# Tandem t slim



## steveo (Jul 22, 2022)

I'm due to change pump from the Accu chek Insight to the tandem t slim in September. Has anyone else changed over? How did you find it was there any problems?


----------



## Inka (Jul 22, 2022)

A number of people here use the T Slim, including @everydayupsanddowns Any new pump seems strange to start with but you’ll soon get used to it. If you get a chance to look at the T Slim online that will be good as you can familiarise yourself with it. There are also various videos on YouTube, but really I’m sure you’ll pick things up quickly.


----------



## helli (Jul 22, 2022)

There have been quite a few threads about this.
The search function at the top right of every page is very useful to find them


----------



## everydayupsanddowns (Jul 24, 2022)

I switched from Medtronic to tSlim a year or two back, and really like it. 
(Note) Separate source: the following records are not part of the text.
/-! ## Writes that act, by page -/

def writePWR (s : State) (o : Nat) (v : Word) : WRes :=
  match o with
  | 0x044 => wCmd (flwCmd s (fld v 0 2) (fld v 4 2))
  | _ => wOk (storeReg s 0x02 0 o v)

/-- The mailbox lock (R88): `sid` is the writing session, 0 for a requester that has none.
[DESIGN CHOICE: log 28; DEDUCED: log 37] -/
def mbxLock (s : State) (sid : BitVec 16) (v : Word) : Nat × State :=
  let owner := fld (getReg s Reg.HST_MBX_LOCK) 0 16
  if bitOf v 16 then
    if sid == 0#16 || (owner != 0 && owner != sid.toNat) then (stRESOURCE, s)
    else (stOK, setRegFld s Reg.HST_MBX_LOCK 0 16 sid.toNat)
  else if bitOf v 17 then
    if sid == 0#16 || owner != sid.toNat then (stRESOURCE, s) else (stOK, setRegFld s Reg.HST_MBX_LOCK 0 16 0)
  else (stOK, s)

/-- Doorbells to firmware (R89): the bits set and the writer's SID and class are recorded. -/
def ringFirmware (s : State) (cls : Nat) (sid : BitVec 16) (v : Word) : State :=
  let bits := v &&& 0xFFFF#32
  if bits == 0#32 then s
  else setRegN (orReg s Reg.HST_MBX_H2F_DB bits) Reg.HST_MBX_DB_SRC (sid.toNat + 2 ^ 16 * (cls % 4))

def writeHST (s : State) (cls : Nat) (sid : BitVec 16) (o : Nat) (v : Word) : WRes :=
  match o with
  | 0x0C0 => wCmd (mbxLock s sid v)
  | 0x0C4 => wOk (ringFirmware s cls sid v)
  | _ => wOk (storeReg s 0x06 0 o v)

/-- [DEDUCED: log 38] -/
def writeBOOT (s : State) (o : Nat) (v : Word) : WRes :=
  match o with
  | 0x058 => wOk s
  | 0x05C => if bitOf v 0 then wCmd (restartCmdRun s) else wOk s
  | _ => wOk (storeReg s 0x04 0 o v)

def writePROT (s : State) (o : Nat) (v : Word) : WRes :=
  match o with
  | 0x040 => if bitOf v 0 then wCmd (sealCmd s) else wOk s
  | 0x048 => wCmd (rightsCmd s (v.setWidth 10))
  | 0x04C => wOk (keySelCmd s (fld v 0 3))
  | 0x050 => wCmd (keyInfoCmd s v)
  | 0x054 => wCmd (keyLoadCmd s v)
  | _ => wOk (storeReg s 0x05 0 o v)

def setPin (s : State) (k : Nat) (p : Pin) : State :=
  { s with mem := { s.mem with pins := tset (fun _ => {}) s.mem.pins k p } }

/-- A pin that is in force has a size and stays inside the staging SRAM. -/
def pinOk (p : Pin) : Bool := !p.valid || (p.size != 0 && p.base + p.size ≤ 4096)

/-- A pin's new values, refused when a valid pin would not fit; a pin that loses force may end the last live
allocation (R44). -/
def pinWrite (s : State) (d : Nat) (p : Pin) : WRes :=
  if pinOk p then
    let k := 16 * d + fld (getReg s (Reg.at Reg.STG_PIN_SEL d)) 0 4
    let was := (pinOf s d (k % 16)).valid
    let s := setPin s k p
    wOk (if was && !p.valid then offAfterRestart s d else s)
  else wBad s stRANGE

def writeSTG (s : State) (d o : Nat) (v : Word) : WRes :=
  let p := pinOf s d (fld (getReg s (Reg.at Reg.STG_PIN_SEL d)) 0 4)
  match o with
  | 0x060 => pinWrite s d { p with base := fld v 0 12 }
  | 0x064 => pinWrite s d { p with size := fld v 0 13 }
  | 0x068 => pinWrite s d { p with valid := bitOf v 0, domain := BitVec.ofNat 12 (fld v 16 12) }
  | _ => wOk (storeReg s 0x14 d o v)

/-- The registers of a queue group (R145 to R147, R163). -/
def writeQueue (s : State) (q o : Nat) (v : Word) : WRes :=
  let x := queueOf s q
  match o with
  | 0x00 => wOk (setQueue s q { x with prio := bitOf v 0, errStop := bitOf v 1 })
  | 0x18 => wCmd (tailMove s q v)
  | 0x24 =>
    if bitOf v 0 then wCmd (queueStop s q)
    else if bitOf v 1 then wCmd (queueResume s q)
    else if bitOf v 2 then wCmd (queueFlush s q)
    else wOk s
  | 0x38 => wOk (setQueue s q { x with waitLimit := BitVec.ofNat 16 (fld v 0 16) })
  | _ => wOk s

/-- A token write of a requester without a domain: RANGE outside the slice. [DEDUCED: log 71] -/
def sliceWrite (s : State) (d : Nat) (v : Word) (f : State → Nat → Nat → State) : WRes :=
  if tokDie (fld v 0 12) == d then wOk (f s (fld v 0 12) (fld v 12 20)) else wBad s stRANGE

def writeSCH (s : State) (d o : Nat) (v : Word) : WRes :=
  if 0x400 ≤ o && o < 0x800 then writeQueue s (16 * d + (o - 0x400) / 0x40) (o % 0x40) v
  else
    match o with
    | 0x040 => sliceWrite s d v tokAdd
    | 0x044 => sliceWrite s d v tokSet
    | 0x048 =>
      let q := 16 * d + fld v 0 4
      wCmd (tailMove s q ((queueOf s q).tail + toWord (fld v 8 24)))
    | 0x050 => wOk (tokSet s (selTok s d) v.toNat)
    | _ => wOk (storeReg s 0x10 d o v)

/-- `CT_CMD.DISCARD` (R204, R205). [DEDUCED: log 38] -/
def ctDiscardCmd (s : State) (d : Nat) : Nat × State :=
  let i := 2048 * d + fld (getReg s (Reg.at Reg.RED_CT_SEL (32 * d))) 0 11
  match (ctOf s i).state with
  | .free => (stSTATE, s)
  | .opened => (stOK, ctDiscard s i)
  | .discarded => (stOK, offAfterRestart (ctFree s i) d)

def writeRED (s : State) (i o : Nat) (v : Word) : WRes :=
  match o with
  | 0x064 => if bitOf v 0 then wCmd (engTestCmd s 0x11 i) else wOk s
  | 0x124 => if bitOf v 0 then wCmd (ctDiscardCmd s (i / 32)) else wOk s
  | _ => wOk (storeReg s 0x11 i o v)

def writeOPT (s : State) (i o : Nat) (v : Word) : WRes :=
  match o with
  | 0x068 => if bitOf v 0 then wCmd (engTestCmd s 0x12 i) else wOk s
  | _ => wOk (storeReg s 0x12 i o v)

def writePLN (s : State) (i o : Nat) (v : Word) : WRes :=
  match o with
  | 0x078 => if bitOf v 0 then wCmd (engTestCmd s 0x47 i) else wOk s
  | _ => wOk (storeReg s 0x47 i o v)

def writeLNK (s : State) (n o : Nat) (v : Word) : WRes :=
  match o with
  | 0x044 => if bitOf v 0 then wCmd (lnkWidenCmd s n) else wOk s
  | 0x064 => wCmd (partCfgCmd s n v)
  | 0x078 => wCmd (lnkTestCmd s n (fld v 0 2))
  | _ => wOk (storeReg s 0x30 n o v)

def writeFPP (s : State) (p o : Nat) (v : Word) : WRes :=
  let x := portOf s p
  let b := fld (getReg s (Reg.at Reg.FPP_BR_SEL p)) 0 2
  match o with
  | 0x060 => wOk (setPort s p { x with macLo := tset (fun _ => 0#32) x.macLo b v })
  | 0x064 => wOk (setPort s p { x with macHi := tset (fun _ => 0#32) x.macHi b (v &&& 0x8000FFFF#32) })
  | 0x0A8 => wCmd (fppTestCmd s p (fld v 0 2))
  | _ => wOk (storeReg s 0x31 p o v)

/-- [DEDUCED: log 38] -/
def writeXBR (s : State) (h o : Nat) (v : Word) : WRes :=
  match o with
  | 0x100 => wOk (routesChanged (storeReg s 0x32 h o v))
  | 0x10C =>
    let p := fld (getReg s Reg.XBR_ROUTE_SEL) 0 4
    wOk (routesChanged { s with board := { s.board with routeCfg := tset (fun _ => 0x1F) s.board.routeCfg p (fld v 0 5) } })
  | _ => wOk (storeReg s 0x32 h o v)

def writeLPE (s : State) (e o : Nat) (v : Word) : WRes :=
  if 0x104 ≤ o && o ≤ 0x12C || o == 0x148 then slotWriteCmd s o v
  else
    match o with
    | 0x04C => if bitOf v 0 then wCmd (lpeTestCmd s e false) else wOk s
    | 0x150 =>
      if bitOf v 0 then wCmd (tuneGo s)
      else wOk (if bitOf v 1 then tuneEnd s stABORTED 0x14 else s)
    | 0x190 => wCmd (jogClearCmd s (fld v 0 4))
    | _ => wOk (storeReg s 0x40 e o v)

/-- The limits of R334, with one of the three registers at its new value. -/
def limitsOk (m t p : Nat) : Bool :=
  let ok (x : Nat) : Bool := x % 20 == 0 && 100 ≤ x && x ≤ 2000
  ok m && ok t && ok p && m + t + p ≤ 4200

def writeACD (s : State) (o : Nat) (v : Word) : WRes :=
  let lim (k : Nat) : Nat := fld (getReg s k) 0 12
  let store (ok : Bool) : WRes := if ok then wOk (storeReg s 0x42 0 o v) else wBad s stRANGE
  match o with
  | 0x074 =>
    let s' := storeReg s 0x42 0 o v
    if bitOf v 0 then (let r := wCmd (accordLoadCmd s'); if r.1 == stOK then r else (r.1, r.2.1, s))
    else if bitOf v 1 then (let r := wCmd (accordAbortCmd s' (fld v 8 4)); if r.1 == stOK then r else (r.1, r.2.1, s))
    else wOk s'
  | 0x084 => store (limitsOk (fld v 0 12) (lim Reg.ACD_SETTLE_MAX) (lim Reg.ACD_PEAK_MAX))
  | 0x088 => store (limitsOk (lim Reg.ACD_MOVE_MAX) (fld v 0 12) (lim Reg.ACD_PEAK_MAX))
  | 0x08C => store (limitsOk (lim Reg.ACD_MOVE_MAX) (lim Reg.ACD_SETTLE_MAX) (fld v 0 12))
  | 0x0B8 => wCmd (trimWriteCmd s false v)
  | 0x0BC => wCmd (trimWriteCmd s true v)
  | _ => wOk (storeReg s 0x42 0 o v)

/-- `DITH`: another loop within 100 Hz gives RESOURCE (R352); a frequency that breaks the limit of `BW` is RANGE (R354).
[DEDUCED: log 36] -/
def dithCmd (s : State) (l : Nat) (v : Word) : Nat × State :=
  let f := fld v 0 16
  let x := loopOf s l
  let near (k : Nat) : Bool := k != l && f < dithFreq s k + 100 && dithFreq s k < f + 100
  if f < 8 * x.bw then (stRANGE, s)
  else if (List.range 192).any near then (stRESOURCE, s)
  else (stOK, setLoop s l { x with freq := some f, amp := fld v 16 12 })

def writeFSL (s : State) (p o : Nat) (v : Word) : WRes :=
  let l := selLoop s p
  let x := loopOf s l
  match o with
  | 0x040 => ffParamCmd s p o v
  | 0x074 => ffParamCmd s p o v
  | 0x078 => ffParamCmd s p o v
  | 0x07C => ffParamCmd s p o v
  | 0x048 => wCmd (fselForceCmd s p v)
  | 0x054 =>
    if bitOf v 1 then
      let r := loopReacqCmd s l
      if r.1 != stOK then wBad s r.1 else wOk (if bitOf v 0 == x.en then r.2 else loopEnableCmd r.2 l (bitOf v 0))
    else wOk (if bitOf v 0 == x.en then s else loopEnableCmd s l (bitOf v 0))
  | 0x05C => wCmd (dithCmd s l v)
  | 0x060 => if 8 * fld v 0 13 ≤ dithFreq s l then wOk (setLoop s l { x with bw := fld v 0 13 }) else wBad s stRANGE
  | 0x068 =>
    if x.en then wBad s stSTATE
    else wOk (setLoop s l { x with setCode := fld v 0 16 })
  | 0x088 => wOk (setLoop s l { x with cntWrong := v })
  | 0x08C => wOk (setLoop s l { x with cntReacq := v })
  | 0x090 => wOk (setLoop s l { x with pilotInt := fld v 0 16 })
  | _ => wOk (storeReg s 0x43 p o v)

def writeAFE (s : State) (a o : Nat) (v : Word) : WRes :=
  let i := fld (getReg s (Reg.at Reg.AFE_CH_SEL a)) 0 6
  let c := channelOf s (64 * a + i)
  match o with
  | 0x044 =>
    if 48 ≤ i && i < 58 then wBad s stRANGE
    else if i < 48 && (loopOf s (48 * a + i)).st != .off then wBad s stSTATE
    else wOk (setChannel s (64 * a + i) { c with int_ := fld v 0 10 })
  | 0x04C =>
    if calState s != 0x10 then wBad s stSTATE
    else wOk (setChannel s (64 * a + i) { c with offset := v.setWidth 16, gain := (v >>> 16).setWidth 16 })
  | _ => wOk (storeReg s 0x44 a o v)

/-- CAL commands return STATE while the values come from the holder (R385). -/
def writeCAL (s : State) (o : Nat) (v : Word) : WRes :=
  match o with
  | 0x040 =>
    if windowLocked s then wBad s stSTATE
    else
      match fld v 0 3 with
      | 1 => wCmd (calOffsetCmd s)
      | 2 => wCmd (calFringeCmd s)
      | 3 => wCmd (calPlaneCmd s)
      | _ => wCmd (calAbortCmd s)
  | _ => wOk (storeReg s 0x45 0 o v)

def writeFIX (s : State) (o : Nat) (v : Word) : WRes :=
  match o with
  | 0x04C => if bitOf v 0 then wCmd (fixSaveCmd s) else wOk s
  | _ => wOk (storeReg s 0x46 0 o v)

def writeRDN (s : State) (o : Nat) (v : Word) : WRes :=
  match o with
  | 0x044 =>
    if bitOf v 0 then wCmd (yieldCmd s)
    else if bitOf v 1 then wCmd (syncCmd s)
    else if bitOf v 2 then wCmd (clearCmd s)
    else wOk s
  | _ => wOk (storeReg s 0x0A 0 o v)

/-- [DEDUCED: log 34] -/
def writeEVR (s : State) (o : Nat) (v : Word) : WRes :=
  match o with
  | 0x044 => wOk (bucketsClamp (storeReg s 0x07 0 o v))
  | 0x0A0 => wOk (sillageFree s v)
  | 0x0BC =>
    let code := fld (getReg s Reg.EVR_SEV_SEL) 0 16
    wOk (modEvr s fun e => { e with sevMap := tset (fun _ => none) e.sevMap code (some (fld v 0 3)) })
  | 0x0C0 =>
    let s := storeReg s 0x07 0 o v
    wOk (if bitOf v 0 then hostmarkRun s else s)
  | _ => wOk (storeReg s 0x07 0 o v)

def writeCRC (s : State) (i o : Nat) (v : Word) : WRes :=
  match o with
  | 0x044 => if i == 4 && fld v 0 12 != 0 then wBad s stRANGE else wOk (storeReg s 0x08 i o v)
  | 0x04C => wOk (setCrc (storeReg s 0x08 i o v) i { crcOf s i with parA := true })
  | 0x050 => wOk (setCrc (storeReg s 0x08 i o v) i { crcOf s i with parB := true })
  | 0x058 =>
    if bitOf v 0 then crcStartCmd s i false
    else if bitOf v 1 then crcStartCmd s i true
    else if bitOf v 2 then wCmd (crcStopCmd s i)
    else wOk s
  | _ => wOk (storeReg s 0x08 i o v)

/-- A write of a block's own register, by page. -/
def writePage (s : State) (cls : Nat) (sid : BitVec 16) (ty inst o : Nat) (v : Word) : WRes :=
  match ty with
  | 0x02 => writePWR s o v | 0x04 => writeBOOT s o v | 0x05 => writePROT s o v | 0x06 => writeHST s cls sid o v
  | 0x07 => writeEVR s o v | 0x08 => writeCRC s inst o v | 0x0A => writeRDN s o v | 0x10 => writeSCH s inst o v
  | 0x11 => writeRED s inst o v | 0x12 => writeOPT s inst o v | 0x14 => writeSTG s inst o v | 0x30 => writeLNK s inst o v
  | 0x31 => writeFPP s inst o v | 0x32 => writeXBR s inst o v | 0x40 => writeLPE s inst o v | 0x42 => writeACD s o v
  | 0x43 => writeFSL s inst o v | 0x44 => writeAFE s inst o v | 0x45 => writeCAL s o v | 0x46 => writeFIX s o v
  | 0x47 => writePLN s inst o v
  | _ => wOk (storeReg s ty inst o v)

/-- A write of the common header (R63 to R65, R85). -/
def headWrite (s : State) (ty inst o : Nat) (v : Word) : WRes :=
  let k := pageKey ty inst
  let m := toWord (irqBits ty inst)
  match o with
  | 0x008 => ctlWrite s ty inst v
  | 0x010 => wOk (irqSettle (andNotReg s (k + 0x010) (v &&& m)) ty inst)
  | 0x014 => wOk (irqSettle (setReg s (k + 0x014) (v &&& m)) ty inst)
  | 0x018 => wOk (irqSettle (orReg s (k + 0x010) (v &&& m)) ty inst)
  | 0x020 => wOk (setReg s (k + 0x020) v)
  | _ => wOk s

/-- A write to the set-up or the redundancy page may change what STATUS says (R391). [DEDUCED: log 27] -/
def statusPage (ty : Nat) : Bool := ty == 0x05 || ty == 0x0A

def settleWrite (ty before : Nat) (r : WRes) : WRes :=
  if statusPage ty && r.1 == stOK then (r.1, r.2.1, statusSettle before r.2.2) else r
One thing which does strike me, moving from Roche… you’ll have to get used to a different way of showing Insulin on Board - which will look alarmingly big to you to begin with. Roche discounts any insulin set against carbs for its IoB, so it only really shows ‘correction on board’, but Medtronic and tSlim show all the active insulin, so the iob will look much larger on your tSlim, and you‘ll have to keep mental track of ‘carbs on board’. 

If you’d like to get a feel for the menus, and what’s where, there is a tSlim emulator app you can put onto your smartphone which allows you to play with menus / settings / bolus wizard etc. I found that really helpful.


----------



## SB2015 (Jul 24, 2022)

As others have said, any switch of pumps takes a bit of getting used to.  I went from Combo to Medtronic and there were quite a few differences, including the insulin on board/active insulin that @everydayupsanddowns mentions.

Are you going to be using the t-slim in closed loop? For me that was the motivation to switch pumps and I am so pleased that I did.  I think about my diabetes a lot less than before. It took me some time to trust it to do a lot of the work I had done before, but delighted that I did. 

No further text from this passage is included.